DISREGARDING the Supreme Court ruling, which rendered unlawful the government’s plan to ship to Rwanda people claiming asylum, Rishi Sunak has doubled down on the original scheme.
Suella Braverman’s replacement announced that the government has a cunning plan to change its deal with Rwanda into a treaty, with extra clauses to prevent asylum-seekers from being returned to the countries they originally fled, in the expectation that this might negate the judgement.
This rather misses the point, delivered with measured tones but devastating effect, that the Supreme Court ruling turned on the deeply flawed human rights standing of Rwanda which makes refoulement — returning a refugee from the place they fled — a possible consequence of a decision by Rwandan authorities.
The Supreme Court clearly laid out that the prohibition of refoulement is enshrined in the Refugee Convention 1951, is given effect by the United Nations Convention against Torture 1984 and the United Nations International Covenant on Civil and Political Rights 1966.
It is outside the remit of the Supreme Court to pronounce on the broader context of the refugee flows to Britain, but it is noticeable that the court referred to Syria, Afghanistan and Yemen. All states where Britain’s imperialist foreign and military policy — joined with that of the United States and France — has driven millions to seek asylum.
Only a small proportion of this human tide arrives at our shores.
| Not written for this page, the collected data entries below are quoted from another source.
/-- PRESS_SUBBLOCK (R485, R486, R488). -/
def doPressSub (d : Nat) (s : State) : State :=
  match s.nextSub d with
  | none => s
  | some (k, c, p, q) =>
    let src := s.desc (cdSrc c.desc)
    let e2 := max 1 (tdExt src 2)
    let j := q % e2
    let i := q / e2
    let cur := s.readCopy c.cmd
    let lr := s.desc (uaLroot p.aux)
    let rr := s.desc (uaRroot p.aux)
    let mr := tdExt src 3 + j
    let bad := (s.matPoison cur lr i) <|> (s.matPoison cur rr j) <|>
      (if c.held then none else (s.firstPoison (pworkAt p i) 16384) <|> (s.firstPoison (pworkAt p mr) 16384))
    match bad with
    | some g => s.collMemFail d k c (64 * g)
    | none =>
      let s := (s.matCounted cur lr i).matCounted cur rr j
      let s := if c.held then s else (s.counted (pworkAt p i) 16384).counted (pworkAt p mr) 16384
      let g : Mat32 := (List.range 32).map fun a => wireDec 3 32 (s.updBlock c (32 * q + a)).1
      let (t, f1) := matMul (s.rdMat cur lr i) g
      let (y, f2) := matMul t (s.rdMat cur rr j)
      let rows := y.zipIdx.map fun (r, a) => (32 * q + a, packFields 32 (r.map fun v => (encodeT .fp32 false .rne v).1))
      let s := (s.collFlags d (f1 ||| f2)).setColl d k { c with
        pressed := c.pressed ++ [q]
        fails := Tab.erase c.fails 1
        press := rows.foldl (fun t p => Tab.upd t p.1 p.2) c.press }
      if c.held then s
      else (s.addStats d k p i fun a b x => (matAt g a x, matAt g b x)).addStats d k p mr fun a b x =>
        (matAt g x a, matAt g x b)

/-- PRESS_SUBBLOCK. -/
def execPressSubblock (d : Fin 8) (s : State) : Host.Outcome State Fault Refusal := .next (doPressSub d s)

/-! ## The fold -/

/-- One statistic element folded: SDECAY × current + S × 2^SX, rounded once (R487, R488). -/
def foldVal (p : UProg) (held nan : Bool) (cur : Val) (acc : Nat) : Bool × Val :=
  if held then (false, cur)
  else if nan then (false, .nan)
  else
    let a := sext 128 acc
    let (i, v) := (decodeFloat .fp32 (uaSdecay p.aux)).mul cur
    let (j, w) := v.add (.fin (decide (a < 0)) a.natAbs (sext 8 (uaSx p.aux)))
    (i || j, w)

/-- One matrix of statistics folded into the written copy: matrix `i` of tensor `r`, accumulator matrix `m`. -/
def State.foldMat (s : State) (d k : Nat) (c : Coll) (p : UProg) (r i m : Nat) : State :=
  let cur := s.readCopy c.cmd
  let w := s.writtenDesc r
  (List.range 32).foldl (fun s a =>
    let vs := (List.range 32).map fun b =>
      let x := 32 * a + b
      foldVal p c.held (c.pressNan.contains (1024 * m + x)) (s.rdVal cur r (1024 * i + x)).noNegZero (s.accAt p m x)
    let (cells, fl) := s.encodeRun w (1024 * i + 32 * a) false (fun _ => .rne)
      (vs.map fun v => some (if v.1 then .nan else v.2))
    (s.collFlags d (fl ||| flagIf (vs.any (·.1)) flInvalid)).collPut d k c cells) s

/-- A root tensor copied, matrix by matrix, from copy `cur` of `src` into the written copy of `dst`. -/
def State.copyRoots (s : State) (d k : Nat) (c : Coll) (src cur dst n : Nat) : State :=
  let w := s.writtenDesc dst
  (List.range (32 * n)).foldl (fun s a => s.collPut d k c (rawCells w (32 * a) 32 (s.rawPayload cur src (32 * a) 32))) s

/-- Whether every element of a root tensor is finite (R492). -/
def State.rootsFinite (s : State) (r n : Nat) : Bool :=
  (List.range (1024 * n)).all fun i => (s.rdVal 0 r i).isFin

/-- Whether new roots are due at this fold (R491). -/
def State.rootsDue (s : State) (c : Coll) (p : UProg) : Bool :=
  uaRefresh p.aux != 0 && s.tailStep c % uaRefresh p.aux == 0

/-- New roots installed, or the current ones carried (R491, R492). -/
def State.foldRoots (s : State) (d k : Nat) (c : Coll) (p : UProg) (nl nr : Nat) : State :=
  let x := p.aux
  let cur := s.readCopy c.cmd
  let due := s.rootsDue c p
  let ln := s.desc (uaLnew x)
  let rn := s.desc (uaRnew x)
  let fin := s.rootsFinite ln nl && s.rootsFinite rn nr
  let s := if due && !fin then s.schedEvent c.cmd .rootRejected (uaLroot x) else s
  if due && fin then
    (s.copyRoots d k c ln 0 (s.desc (uaLroot x)) nl).copyRoots d k c rn 0 (s.desc (uaRroot x)) nr
  else
    (s.copyRoots d k c (s.desc (uaLroot x)) cur (s.desc (uaLroot x)) nl).copyRoots d k c (s.desc (uaRroot x)) cur
      (s.desc (uaRroot x)) nr

/-- The tensors that the fold reads, with the copy: the statistics, the new roots where they are due, and the roots where
they are carried (R487, R491). -/
def State.foldReads (s : State) (c : Coll) (p : UProg) (nl nr : Nat) : List (Nat × Nat) :=
  let x := p.aux
  let cur := s.readCopy c.cmd
  let due := s.rootsDue c p
  let carry := !(due && s.rootsFinite (s.desc (uaLnew x)) nl && s.rootsFinite (s.desc (uaRnew x)) nr)
  [(cur, s.desc (uaLstat x)), (cur, s.desc (uaRstat x))] ++
    (if due then [(0, s.desc (uaLnew x)), (0, s.desc (uaRnew x))] else []) ++
    if carry then [(cur, s.desc (uaLroot x)), (cur, s.desc (uaRroot x))] else []

/-- First uncorrectable granule that the fold reads. -/
def State.foldPoison (s : State) (c : Coll) (p : UProg) (nl nr : Nat) : Option Nat :=
  ((s.foldReads c p nl nr).findSome? fun x => s.tensorPoison x.1 x.2) <|>
    s.firstPoison (uaPwork p.aux) (16384 * (nl + nr))

/-- The corrections of those reads counted (R302). -/
def State.foldCounted (s : State) (c : Coll) (p : UProg) (nl nr : Nat) : State :=
  if s.clean then s
  else ((s.foldReads c p nl nr).foldl (fun s x => s.tensorCounted x.1 x.2) s).counted (uaPwork p.aux) (16384 * (nl + nr))

/-- PRESS_FOLD (R487, R488, R491, R492): once the last sub-block has been pressed. -/
def doPressFold (d k : Nat) (s : State) : State :=
  match s.coll d k with
  | none => s
  | some c =>
    match s.boundProg c with
    | none => s
    | some p =>
      let src := s.desc (cdSrc c.desc)
      let nl := tdExt src 3
      let nr := tdExt src 2
      if uhPress p.hdr = 0 || c.folded || c.pressed.length < nl * nr then s
      else match s.foldPoison c p nl nr with
        | some g => s.collMemFail d k c (64 * g)
        | none =>
          let s := s.foldCounted c p nl nr
          let s := (List.range nl).foldl (fun s i => s.foldMat d k c p (s.desc (uaLstat p.aux)) i i) s
          let s := (List.range nr).foldl (fun s j => s.foldMat d k c p (s.desc (uaRstat p.aux)) j (nl + j)) s
          let s := s.foldRoots d k c p nl nr
          match s.coll d k with
          | none => s
          | some c => s.setColl d k { c with folded := true }

/-- PRESS_FOLD. -/
def execPressFold (d : Fin 8) (slot : Fin 16) (s : State) : Host.Outcome State Fault Refusal :=
  .next (doPressFold d slot s)

end Sys2Proof.Machine
end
But when a boat lands its human cargo on Dover beach it is but a stage in a journey that started in countries that have endured decades of war or in places where global warming is rendering existing ways of living impossible.
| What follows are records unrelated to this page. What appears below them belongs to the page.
-- ==== Sys2Proof/Certificates/Slice0/Obligations.lean ====
section
/-! DEFINITION. The statements for the provers. -/

open Sys2Proof Sys2Proof.Machine

/-! ## The step, reset and the forms of the state -/

/-- A step runs the command at the front of the queue on the rest of it. -/
def Obligations.StepRunsFront : Prop :=
  ∀ (s : State) (c : Instr) (cs : List Instr), s.pending = c :: cs → step s = exec c { s with pending := cs }

/-- The model's own tick (log 1): on an empty queue a step lets one nanosecond of local time pass, unless PERST_N is
asserted, and changes nothing else. -/
def Obligations.IdleTick : Prop :=
  ∀ s : State, s.pending = [] →
    step s = .next (if s.perst then s else { s with now := (s.now + 1) % 2 ^ 64 })

/-- R15: after reset every field is stored at its Reset value; the stored values that are not 0 are these, and every
other field is stored as 0. A field whose Reset the spec takes from fuses or the plan (ORG.IDENT, SEC.STATE) is stored
as 0 too and read from where it comes (the model's choice of log 141). That SPARES_FREE and WORST_FREE stand at 16 and
32, the values of an empty fault history, is the model's choice of log 212. -/
def Obligations.ResetFields : Prop :=
  let nonzero : List (Field × Nat) := [
    (.startStatus_phase, 1), (.perCfg_catchupCap, 8), (.perCfg_arrearsEvent, 4), (.perStatus_armed, 1),
    (.budLimit_watts, 2000), (.budStatus_vcoreMv, 700), (.colCfg_lagThreshold, 100000), (.memQos_minC1, 64),
    (.memQos_minC2, 32), (.memQos_minC3, 8), (.fltCfg_observeH, 168), (.fltCfg_testMin, 15),
    (.fltCfg_suspectLimit, 3), (.fltCfg_spareLow, 2), (.torEdition_previous, 3), (.torPstat_finding, 5),
    (.fltDiestat_sparesFree, 16), (.memStackstat_worstFree, 32), (.evtCtl_minSev, 1), (.evtRate_rate, 100), (.evtRate_burst, 64), (.monCfg_window, 1), (.gthCfg_buck, 64),
    (.gthBeatmeter_minRate, 4095), (.gthNumstat_conforming, 1), (.yrdReg_depth, 16777152), (.crzCfg_threshold, 10)]
  ∀ (f : Field) (i : Nat), State.reset.fld f i = Tab.get 0 (nonzero.map fun p => (p.1.key 0, p.2)) (f.key 0)

/-- After reset each memory is in its canonical form. -/
def Obligations.ResetForm : Prop := MemForm State.reset

/-- The canonical form of every memory is kept by every step, from every state that has it. -/
def Obligations.StepKeepsForm : Prop :=
  ∀ s t : State, MemForm s → step s = .next t → MemForm t

/-! ## Reset pins, rails, clock -/

/-- PERST_N_RELEASE starts local time from 0 and samples the straps, with every register at its Reset value (R55); an
assertion abandons whatever runs (R616). After a ramp out of order the start-up that a release begins is undefined, so
that its first phase has no next state, until an assertion and the release that follows find every rail in range (R701).
Fuses, the NVM's contents and device memory stay. RAIL_RAMP takes note of the order of R700; that the time it takes
changes nothing is the model's reading (log 26). Commands shown to complete: perstNRelease, perstNAssert, railRamp. -/
def Obligations.ResetPins : Prop :=
  (∀ (s : State) (slot : Fin 4), s.perst = true →
    Completes (.perstNRelease slot) s fun t =>
      t.perst = false ∧ t.now = 0 ∧ t.slot = slot.val ∧ (∀ f i, t.fld f i = f.reset) ∧ MemKept s t ∧
        (t.badRamp = true ↔ s.badRamp = true ∧ ¬(s.rampCure = true ∧ s.railUntil ≤ s.now)) ∧ t.fuses = s.fuses ∧ t.nvm.cells = s.nvm.cells) ∧
  (∀ (s : State) (f : Sfdp), s.inPhase 1 = true → s.badRamp = true →
    exec (.romStart f) s = .fault .startUndefined) ∧
  (∀ s : State, Completes .perstNAssert s fun t =>
      t.perst = true ∧ t.job.active = none ∧ t.queues = [] ∧ (∀ f i, t.fld f i = f.reset) ∧
        MemKept s t ∧ t.fuses = s.fuses ∧ t.nvm.cells = s.nvm.cells) ∧
  (∀ s : State, s.perst = false → Completes .perstNAssert s fun t =>
      t.badRamp = s.badRamp ∧ (t.rampCure = true ↔ s.railUntil ≤ s.now)) ∧
  (∀ (s : State) (order : List Rail) (ms : Nat), s.perst = true →
    Completes (.railRamp order ms) s fun t =>
      t = { s with badRamp := t.badRamp, rampCure := false } ∧
      (t.badRamp = false ↔
        (∀ i j : Nat, (hi : i < order.length) → (hj : j < order.length) → i < j →
          rampStep order[i] ≤ rampStep order[j]) ∧ ∀ r ∈ allRails, r ∈ order))

/-- R702, R706: a VCORE rail out of its range for more than 1 ms fails its die, VDRAM or VPP every die of the package,
and of any other rail the behaviour is undefined. A shorter excursion does nothing but keep the rail out of range,
during which no fuse and no NVM region is written (log 185). Loss of REFCLK fails the device and stops its links.
Commands shown to complete: railOutOfRange, refclkLoss. -/
def Obligations.RailsAndClock : Prop :=
  (∀ (s : State) (d : Fin 8) (us : Nat), s.perst = false → 1000 < us → s.absent d = false →
    Completes (.railOutOfRange (.vcore d) us) s fun t => (t.die d).failed = true) ∧
  (∀ (s : State) (d : Fin 8) (us : Nat), s.perst = false → us ≤ 1000 →
    exec (.railOutOfRange (.vcore d) us) s = .next { s with railUntil := max s.railUntil (s.now + 1000 * us) }) ∧
  (∀ (s : State) (us : Nat) (d : Fin 8), s.perst = false → s.absent d = false →
    Completes (.railOutOfRange .vdram us) s (fun t => (t.die d).failed = true) ∧
    Completes (.railOutOfRange .vpp us) s (fun t => (t.die d).failed = true)) ∧
  (∀ (s : State) (us : Nat) (r : Rail), s.perst = false → r ∈ [.vaux, .vio, .avdd, .virl, .vlpq, .avddh] →
    exec (.railOutOfRange r us) s = .fault .railUndefined) ∧
  (∀ s : State, s.perst = false → s.refclkLost = false →
    Completes .refclkLoss s fun t => t.refclkLost = true ∧ t.dead = true ∧
      ∀ l, l < 14 → t.fld .irlLinkstat_state l = 0 ∨ t.fld .irlLinkstat_state l = 3)

/-! ## Start-up -/

/-- R610: each phase, at its end, gives way to the next; the first writes the time of its end. Commands shown to
complete: romStart, imageCheck, iraleNegotiation, training. -/
def Obligations.StartPhases : Prop :=
  (∀ (s : State) (f : Sfdp), s.inPhase 1 = true → s.badRamp = false →
    Completes (.romStart f) s fun t =>
      t.fld .startStatus_phase 0 = 2 ∧ t.fld .startPhaseend_tEnd 0 = s.now % 2 ^ 64 ∧
      (t.nvm.present = true ↔ f ≠ .absent)) ∧
  (∀ (s : State) (l : List (Fin 8)), s.inPhase 2 = true →
    Completes (.imageCheck l) s fun t => t.fld .startStatus_phase 0 = 3 ∧ t.fld .startPhaseend_tEnd 1 = t.now % 2 ^ 64) ∧
  (∀ (s : State) (w : List (List Nat)) (a : List (Fin 14)) (b c : List (Fin 14 × BadWire)), s.inPhase 3 = true →
    let s' := s.noteWires (b ++ c)
    let words := (List.range 10).map (s'.wordsOf w)
    Completes (.iraleNegotiation w a b c) s fun t =>
      t.fld .startStatus_phase 0 = 4 ∧ t.fld .startPhaseend_tEnd 2 = t.now % 2 ^ 64 ∧
      t.fld .orgIdent_io1Joined 0 =
        b2n (((s'.causes words a s'.failedLinks).filter (·.2 == 0)).any fun p => p.1 == 9)) ∧
  (∀ (s : State) (l : List (Fin 8)) (ps : List LpPkg), s.inPhase 4 = true →
    Completes (.training l ps) s fun t => t.fld .startStatus_phase 0 = 5 ∧ t.fld .startPhaseend_tEnd 3 = t.now % 2 ^ 64)

/-- R335, R610, R612: the wipe leaves every byte of memory 0, but for a stack that failed training, and writes the time
of its end. BLANK is then ready; RETIRED is not, and erases under RETIRE_ERASE first (R589); PROVISIONED, FIELD and
SERVICE go on to phase 6, in which every usable port trains and no other is waited for, and are ready once every port is
judged. That erase waits while a rail is out of range (the model's choice of log 185). Commands shown to complete:
startWipe, retireErase, portBringUp. -/
def Obligations.WipeToReady : Prop :=
  (∀ s : State, s.inPhase 5 = true →
    Completes .startWipe s fun t =>
      (∀ a, (a < 2 ^ 40 → (s.die (a / 2 ^ 37)).stackOut = false) → t.rdB a = 0)) ∧
  (∀ s : State, s.inPhase 5 = true → s.fuses.state = 0 →
    Completes .startWipe s fun t => t.ready = true ∧ t.fld .startStatus_phase 0 = 7) ∧
  (∀ s : State, s.inPhase 5 = true → s.fuses.state = 4 →
    Completes .startWipe s fun t => t.ready = false ∧ t.fld .startStatus_phase 0 = 7 ∧
      t.flag .startStatus_retireErase 0 = true ∧ t.fld .startPhaseend_tEnd 4 = s.now % 2 ^ 64) ∧
  (∀ s : State, s.inPhase 5 = true → s.provisioned = true →
    Completes .startWipe s fun t => t.ready = false ∧ t.fld .startStatus_phase 0 = 6 ∧
      t.fld .startPhaseend_tEnd 4 = s.now % 2 ^ 64 ∧
      ∀ p, p < 12 → if s.portUsable p then t.fld .torPstat_state p = 1 ∧ (t.port p).judged = false
        else (t.port p).judged = true) ∧
  (∀ s : State, s.inPhase 7 = true → s.flag .startStatus_retireErase 0 = true → s.railsOk = true →
    Completes .retireErase s fun t => t.ready = true ∧ t.flag .startStatus_retireErase 0 = false ∧
      (s.flag .startStatus_nvmFail 0 = false → ∀ k ∈ retireBlocks, ∀ a, k ≤ a → a < k + 65536 →
        t.nvmRd a 1 = 255)) ∧
  (∀ s : State, s.inPhase 6 = true → (∀ p, p < 12 → (s.port p).judged = true) →
    Completes .portBringUp s fun t => t.ready = true ∧ t.fld .startStatus_phase 0 = 7 ∧
      t.fld .startPhaseend_tEnd 5 = s.now % 2 ^ 64)

/-! ## Ports and the cable survey -/

/-- R412 to R416, R621: a usable port that finishes training on two lanes or more is surveyed, a time-out is noted, the
first SURVEY gives the peer's coordinate and port, one whose edition routes nowhere is dropped and counted (R407), and
the ports that wait, all of start-up or all of a restart, are judged together. A restart takes the named usable ports
down. That an occurrence of a training with fewer than two good lanes changes nothing, since by R387 no port comes up on
one lane, is the model's choice (log 2). Commands shown to complete: portTrainingTimeout, surveyTimeout,
surveyJudgement, portRestart, survey, portTrainingComplete. -/
def Obligations.PortSurvey : Prop :=
  (∀ (s : State) (p : Fin 12) (mask : Nat), [0, 1, 4].contains (s.fld .torPstat_state p) = true →
    s.portUsable p = true → s.dead = false → s.tripped = false → 6 ≤ s.fld .startStatus_phase 0 →
    (s.port p).retraining = false → 2 ≤ onesIn 4 (goodLanes mask) →
    Completes (.portTrainingComplete p mask) s fun t =>
      t.fld .torPstat_state p = 2 ∧ t.fld .torPstat_laneMask p = goodLanes mask ∧ (t.port p).judged = false ∧
        (t.port p).surveyed = none) ∧
  (∀ (s : State) (p : Fin 12) (mask : Nat), onesIn 4 (goodLanes mask) < 2 →
    exec (.portTrainingComplete p mask) s = .next s) ∧
  (∀ (s : State) (p : Fin 12), s.fld .torPstat_state p ≤ 1 → (s.port p).judged = false →
    Completes (.portTrainingTimeout p) s fun t => (t.port p).timedOut = true ∧ RegsKept [] s t ∧ MemKept s t) ∧
  (∀ (s : State) (p : Fin 12), s.fld .torPstat_state p = 2 → (s.port p).judged = false → (s.port p).surveyed = none →
    Completes (.surveyTimeout p) s fun t => (t.port p).timedOut = true ∧ RegsKept [] s t ∧ MemKept s t) ∧
  (∀ (s : State) (p : Fin 12) (b : Bolt), s.fld .torPstat_state p = 2 → (s.port p).judged = false →
    (s.port p).surveyed = none → b.edition = s.fld .torEdition_current 0 → s.tripped = false →
    Completes (.survey p b) s fun t =>
      (t.port p).surveyed = some b.payload ∧ t.fld .torPstat_peerCoord p = svCoord b.payload ∧
      t.fld .torPstat_peerPort p = svPort b.payload ∧ RegsKept [.torPstat_peerCoord, .torPstat_peerPort] s t ∧
      MemKept s t) ∧
  (∀ (s : State) (p : Fin 12) (b : Bolt), s.editionCheck b = none → s.tripped = false →
    Completes (.survey p b) s fun t =>
      t.fld .torDrops_edition 0 = min (2 ^ Field.torDrops_edition.info.width - 1) (s.fld .torDrops_edition 0 + 1) ∧
        RegsKept [.torDrops_edition] s t ∧ MemKept s t) ∧
  (∀ (s : State) (r : Bool), s.tripped = false → s.unjudged ≠ [] → (∀ p ∈ s.unjudged, s.restarting p = r) →
    (∀ p ∈ s.unjudged, (s.port p).surveyed.isSome = true ∨ (s.port p).timedOut = true) →
    Completes .surveyJudgement s fun t =>
      ∀ p ∈ s.unjudged, (t.port p).judged = true ∧ t.fld .torPstat_finding p = s.findingOf p) ∧
  (∀ (s : State) (mask p : Nat), s.ready = true → s.jobRuns = false → s.tripped = false → p < 12 →
    bit mask p = true → s.portUsable p = true →
    Completes (.portRestart mask) s fun t =>
      t.fld .torPstat_state p = 1 ∧ t.fld .torPstat_lanes p = 0 ∧ bit (t.fld .cfgPortctl_busy 0) p = true)

/-! ## Budget -/

/-- R74: the budget state of a joined die whose inputs are all low before and whose rail is managed is that of its worst
input: limit from 105 °C of logic or 95 °C of a stack, red from the power limit, 100 °C or 90 °C, amber from 90 % of the
limit, 95 °C or 85 °C. The hottest sensors are shown. Commands shown to complete: budgetEvaluation. -/
def Obligations.BudgetState : Prop :=
  ∀ (s : State) (d : Fin 8) (t : Temps) (ok : Bool), s.perst = false → s.joined d = true →
    (s.die d).inPower = 0 → (s.die d).inLogic = 0 → (s.die d).inStack = 0 → s.flag .budStatus_unmanaged d = false →
    let p := s.fld .budPower_watts 0
    let lim := s.inForce .budLimit_watts 0
    let lg := maxOf (t.logic ++ s.ioTemps t)
    let sk := maxOf t.stack
    Completes (.budgetEvaluation d t ok) s fun u =>
      u.fld .budStatus_state d =
        (if 105 ≤ lg ∨ 95 ≤ sk then 3 else if lim ≤ p ∨ 100 ≤ lg ∨ 90 ≤ sk then 2
        else if 90 * lim ≤ 100 * p ∨ 95 ≤ lg ∨ 85 ≤ sk then 1 else 0) ∧
      u.fld .budStatus_hotLogic d = min 255 lg ∧ u.fld .budStatus_hotStack d = min 255 sk ∧ MemKept s u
The Subsaharan and equatorial African people joining migrant flows to Europe have had no part in creating the climatic conditions which drive them to seek sanctuary in the developed capitalist world.
It was Boris Johnson who laid out the scheme that, anyone entering Britain “illegally” might be relocated to Rwanda.
His idea was that Britain’s legal responsibilities for asylum-seekers — the notion that they might have entered “illegally” is contested — would end once they were deported to Rwanda.
Applying for asylum in Britain was ruled out while they were told to apply for asylum in Rwanda, have their claims processed through Rwanda’s asylum system and, if successful, would be stuck in Rwanda, with no option to return to Britain.
While the moral case for Britain to take responsibility for the refugees cast on our shore by 21st-century imperialism is at the core of the debate about immigration, the legal case resides in our treaty obligations. But the self-proclaimed party of “law and order” is very selective about the laws it deems important to obey, while the Tory government’s reputation for incompetence has grown with this reversal of its policy.
Having made the issue of immigration — and especially the cross-Channel boats — a centrepiece of government messaging, it now has to deal with clear perception by most people, including Tory voters mobilised by this issue, that the policy is dead.
Because, in general, Westminster Labour and the party leadership don’t differ very much from the government’s foreign policy — and fears to draw attention to the great void where an ethical foreign policy might enhance Labour’s moral appeal. Yvette Cooper, the opposition’s home affairs policy speaker, cannot put forward a credible alternative which deals with the problem at source.
In contrast to Labour’s self-imposed stasis, the Law Society has called for quicker processing of claims so that people granted asylum can go on to contribute fully to British society without being dependent on the state.